McDonagh fought at light-heavyweight and lost a split decision in the quarter-finals to David Harris, the eventual winner. In the 1984 Golden Gloves he fought out the Times Square Boxing Gym again lost a split decision in the heavyweight division to Ira Turner, the eventual champion. On a trip to the Catskills, Seamus visited legendary trainer Cus D'Amato and was offered the opportunity to live and train under Cus' tutelage, along with another then unknown teenager named Mike Tyson. Seamus declined, returned to Brooklyn and in 1985 won the New York State Golden Gloves heavyweight division scoring KO's in all four of his victories. Later that year he turned professional and used the money he obtained from the signing bonus to pay for his second semester at Saint John's University. It was during this time that Seamus became familiar with novelist Norman Mailer. They corresponded for many years.

Seamus took most of his classes at the Staten Island campus and became a member of the fraternity Sigma Chi Upsilon (EXY).

In 1989 he danced with the brothers of EXY as "The Blues Brothers East", doing a half-time routine for the New York Knicks at Madison Square Garden.

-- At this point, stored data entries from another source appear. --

/-- A byte of BUF that a command changes is a change of the stored bytes: no command draws afresh. -/
theorem buf_ne_of_readByte_ne {s t : State} (hr : t.resets = s.resets) (h : ∃ a, readByte t a ≠ readByte s a) :
    t.buf ≠ s.buf := by
  obtain ⟨a, ha⟩ := h
  exact fun hbuf => ha (by rw [readByte_congr hbuf hr])

/-- Settles O34: a failing command writes STATUS alone, and any other writes what its body does. -/
theorem commandsWriteOnlyTheirRegisters : Obligations.CommandsWriteOnlyTheirRegisters := by
  intro i s t h
  rcases exec_cases h with ⟨e, -, rfl⟩ | ⟨-, rfl⟩
  · have hbytes : readByte (raiseCmdError e s) = readByte s := readByte_congr rfl rfl
    simp [hbytes]
  · obtain ⟨hmsglen, hpending, -, hcap, hresets, hdraws, hscript, hreads⟩ := commandBody_frame i s
    exact ⟨⟨hmsglen, hpending, hcap, hresets, hdraws, hscript, hreads⟩, commandBody_hash, commandBody_work,
      commandBody_sched, commandBody_t, fun hp => commandBody_pad (hp.imp_right (buf_ne_of_readByte_ne hresets))⟩

end Sys2Proof.Machine
end

section
/-! The rounds of one block: LOADWV, then ROUND by ROUND (10_state.md R27, 42_compression.md R127). -/

namespace Sys2Proof.Machine

/-- LOADWV and `n` ROUNDs are LoadBody, its completion and `n` RoundBodies. -/
theorem runCommands_loadwv_rounds (s : State) {n : Nat} (hn : n ≤ 80) :
    runCommands (.loadwv :: List.replicate n .round) s = rounds n (succeed (loadBody s)) := by
  rw [runCommands_cons (exec_of_passes rfl)]
  exact runCommands_rounds rfl rfl n hn

/-- After them T counts the rounds, and the last command has succeeded. -/
theorem loadwv_rounds_result (s : State) {n : Nat} (hn : n ≤ 80) :
    (rounds n (succeed (loadBody s))).t.toNat = n ∧
      (rounds n (succeed (loadBody s))).status = s.status.afterSuccess :=
  ⟨(rounds_from_zero rfl n hn).1, rounds_status n _⟩

/-- ROUND with T > 79 is a SEQUENCE error (42_compression.md R127). -/
theorem exec_round_of_lt {s : State} (h : 79 < s.t.toNat) : exec .round s = .next (raiseCmdError .sequence s) :=
  exec_of_fails (if_pos h)

/-- Settles O35: T counts the rounds, and at 80 the check of ROUND fails. -/
theorem roundsRunToEighty : Obligations.RoundsRunToEighty := by
  intro s n hn
  obtain ⟨ht, hstatus⟩ := loadwv_rounds_result s hn
  rw [List.cons_append, ← List.cons_append, runCommands_append, runCommands_loadwv_rounds s hn]
  refine ⟨ht, hstatus, fun h80 => ?_⟩
  rw [runCommands_cons (exec_round_of_lt (by omega)), runCommands, raiseCmdError_t, raiseCmdError_status, ht, hstatus]
  exact ⟨h80, rfl⟩

end Sys2Proof.Machine
end

section
/-! STATUS and CMD as the host sees them (10_state.md R31 to R33). -/

namespace Sys2Proof.Machine

/-- A bit of STATUS as the host reads it, the width written as the sum of its fields' (10_state.md R31). -/
theorem Status.getLsbD_toWord (st : Status) (k : Nat) :
    st.toWord.getLsbD k = BitVec.getLsbD (w := 20 + 4 + 4 + 1 + 1 + 1 + 1) (0#20 ++ st.herrCause ++ st.errCode
      ++ BitVec.ofBool st.herr ++ BitVec.ofBool st.err ++ BitVec.ofBool st.done ++ BitVec.ofBool st.busy) k := rfl

/-- Above the four flags stand ERRCODE, then HERRCAUSE, then zeros. -/
theorem Status.getLsbD_toWord_codes (st : Status) (k : Nat) :
    st.toWord.getLsbD (4 + k) = if k < 4 then st.errCode.getLsbD k else st.herrCause.getLsbD (k - 4) := by
  rw [Status.getLsbD_toWord, Nat.add_comm 4 k]
  simp only [BitVec.getLsbD_append]
  by_cases hcode : k < 4
  · simp [hcode]
  · by_cases hcause : k - 4 < 4
    · simp [hcode, hcause]
    · simp [hcode, hcause, BitVec.getLsbD_of_ge st.herrCause (k - 4) (by omega)]

/-- The four flags, from bit 0 up. -/
theorem Status.getLsbD_toWord_flags (st : Status) :
    st.toWord.getLsbD 0 = st.busy ∧ st.toWord.getLsbD 1 = st.done ∧ st.toWord.getLsbD 2 = st.err ∧
      st.toWord.getLsbD 3 = st.herr := by
  simp only [Status.getLsbD_toWord, BitVec.getLsbD_append]
  simp

/-- Settles O37: the flags bit by bit, each code and the reserved bits as the bits above them. -/
theorem statusWordLayout : Obligations.StatusWordLayout := by
  intro st
  obtain ⟨hbusy, hdone, herr, hherr⟩ := st.getLsbD_toWord_flags
  refine ⟨hbusy, hdone, herr, hherr, BitVec.eq_of_getLsbD_eq fun i hi => ?_,
    BitVec.eq_of_getLsbD_eq fun i hi => ?_, BitVec.eq_of_getLsbD_eq fun i hi => ?_⟩
  · rw [BitVec.getLsbD_extractLsb', st.getLsbD_toWord_codes i]
    simp [hi]
  · have hbit := st.getLsbD_toWord_codes (4 + i)
    rw [← Nat.add_assoc] at hbit
    rw [BitVec.getLsbD_extractLsb', hbit]
    simp [hi]
  · have hbit := st.getLsbD_toWord_codes (8 + i)
    rw [← Nat.add_assoc, if_neg (by omega), BitVec.getLsbD_of_ge st.herrCause _ (by omega)] at hbit
    rw [BitVec.getLsbD_extractLsb', hbit]
    simp

/-- The offset of STATUS is mapped, whatever BUF_BYTES is. -/
theorem locate_STATUS (n : Nat) : locate n Notation.STATUS = .ok .status := rfl

/-- The offset of CMD is mapped, whatever BUF_BYTES is. -/
theorem locate_CMD (n : Nat) : locate n Notation.CMD = .ok .cmd := rfl

/-- The two spellings of a flag that a bit of the written value clears. -/
theorem and_not_eq_ite (b c : Bool) : (b && !c) = if c = true then false else b := by cases b <;> cases c <;> rfl

/-- Settles O38: in either busy state the write is `writeStatus`. -/
theorem statusWriteClears : Obligations.StatusWriteClears := by
  intro s x rest h
  have hw : hostWrite Notation.STATUS x s.afterTurn = writeStatus x s.afterTurn := hostWrite_of_status (locate_STATUS _)
  refine ⟨writeStatus x s.afterTurn, ?_, rfl, rfl, and_not_eq_ite _ _, and_not_eq_ite _ _, rfl,
    and_not_eq_ite _ _, rfl⟩
  rw [step_write h]
  exact congrArg _ hw

/-- Settles O39: the read is exact, the write is `accept` while idle and WRITE_WHILE_BUSY while busy. -/
theorem commandAcceptance : Obligations.CommandAcceptance := by
  intro s x rest
  have hl : locate s.afterTurn.bufBytes 0x0008 = .ok .cmd := locate_CMD _
  refine ⟨fun h => ?_, fun h hb => ?_, fun h hb => ?_⟩
  · rw [step_read h, hostRead_of_exact hl (.inr rfl)]; rfl
  · rw [step_write h, hostWrite_of_idle hl (by decide) hb]; rfl
  · rw [step_write h, hostWrite_of_busy hl (by decide) hb, takeHostError_eq]; rfl

end Sys2Proof.Machine
end

section
/-! Host accesses on a step (20_memory.md R51 to R58): where a turn's offset leads decides what the step is. -/

namespace Sys2Proof.Machine

/-- A read's turn leaves every location's value. -/
theorem readLocation_afterTurn (s : State) (loc : Location) : readLocation s.afterTurn loc = readLocation s loc := by
  cases loc with
  | bufWord k => rw [readLocation, readLocation, readWord_eq_be32, readWord_eq_be32,
    readByte_congr (s := s) (s' := s.afterTurn) rfl rfl]
  | _ => rfl

/-- A step that reads an exact value: idle, or of stable state (20_memory.md R54, R55, R58). -/
theorem step_read_exact {s : State} {a : Addr} {rest : List Turn} {loc : Location} (h : s.script = .read a :: rest)
    (hl : locate s.bufBytes a = .ok loc) (hv : s.status.busy = false ∨ loc.volatile = false) :
    step s = .next { s.afterTurn with reads := (a, readLocation s loc) :: s.reads } := by
  rw [step_read h, hostRead_of_exact (s := s.afterTurn) hl hv, readLocation_afterTurn]
  rfl

/-- A step that reads volatile state while a command runs (20_memory.md R58). -/
theorem step_read_draw {s : State} {a : Addr} {rest : List Turn} {loc : Location} (h : s.script = .read a :: rest)
    (hl : locate s.bufBytes a = .ok loc) (hb : s.status.busy = true) (hv : loc.volatile = true) :
    step s = .next { s.afterTurn with
      draws := s.draws + 1
      reads := (a, Config.busyRead s.draws) :: s.reads } := by
  rw [step_read h, hostRead_of_draw (s := s.afterTurn) hl hb hv]
  rfl

/-- A step that writes a mapped location while idle (20_memory.md R53, R57). -/
theorem step_write_idle {s : State} {a : Addr} {x : Word} {rest : List Turn} {loc : Location}
    (h : s.script = .write a x :: rest) (hl : locate s.bufBytes a = .ok loc) (hne : loc ≠ .status)
    (hb : s.status.busy = false) : step s = .next (writeIdle x s.afterTurn loc) := by
  rw [step_write h, hostWrite_of_idle (s := s.afterTurn) hl hne hb]

/-- A step whose write meets a running command (20_memory.md R53, R57). -/
theorem step_write_busy {s : State} {a : Addr} {x : Word} {rest : List Turn} {loc : Location}
    (h : s.script = .write a x :: rest) (hl : locate s.bufBytes a = .ok loc) (hne : loc ≠ .status)
    (hb : s.status.busy = true) : step s = .next { s.afterTurn with status := s.status.afterHostError 3 } := by
  rw [step_write h, hostWrite_of_busy (s := s.afterTurn) hl hne hb, takeHostError_eq]
  rfl

/-- A location found is the map's at that offset. -/
theorem mapped_of_locate {n : Nat} {a : Addr} {loc : Location} (h : locate n a = .ok loc) :
    mapped n a.toNat = some loc := by
  unfold locate at h
  split at h
  · cases h
  · split at h
    · next hm => cases h; exact hm
    · cases h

They also performed for St. John's University basketball team at Alumni Hall. Later that year he won "Rusty Staub's" famous rib eating competition representing Madison Square Garden. He obtained an honors degree in English Literature St. John's University.

By 1990 he had a professional boxing record of 19-1-1, (14KO's) and was the #3 world ranked cruiserweight and #9 world ranked heavyweight. In the spring of 1990 the world of boxing was shocked when the seemingly unbeatable Iron Mike Tyson was KO'd by challenger Buster Douglas. This immediately ruled out the longtime highly anticipated match up between #1 ranked heavyweight contender Evander Holyfield and undisputed World Heavyweight Champion Mike Tyson.

On 1 June 1990, McDonagh took Tyson's place and fought WBC Continental Americas Heavyweight Champion Evander Holyfield He lost by a TKO in the fourth round. In his corner were his dad Jim, Nick and Joe Baffi, Bobby Barbero and Tommy Gallagher. He lost only 3 times in 23 professional fights and turned to acting after his retirement from boxing.

His first acting job was in Judy Gebauer's "Bobby Sands M.P.", directed by Nye Heron at the Irish Arts Center NY NY. His credits include "The Risen People" and "2by4", dir. by Jimmy Smallhorne, NY NY. "Observe the Sons of Ulster Marching Towards the Somme", dir. Naomi Gibson, San Francisco, CA. Lead in "The Shankill Road" dir. by Tess Downey, Hollywood CA.

He played the lead character in the play "Kid Shamrock", about the life of former #1 ranked world cruiser weight Bobby Cassidy.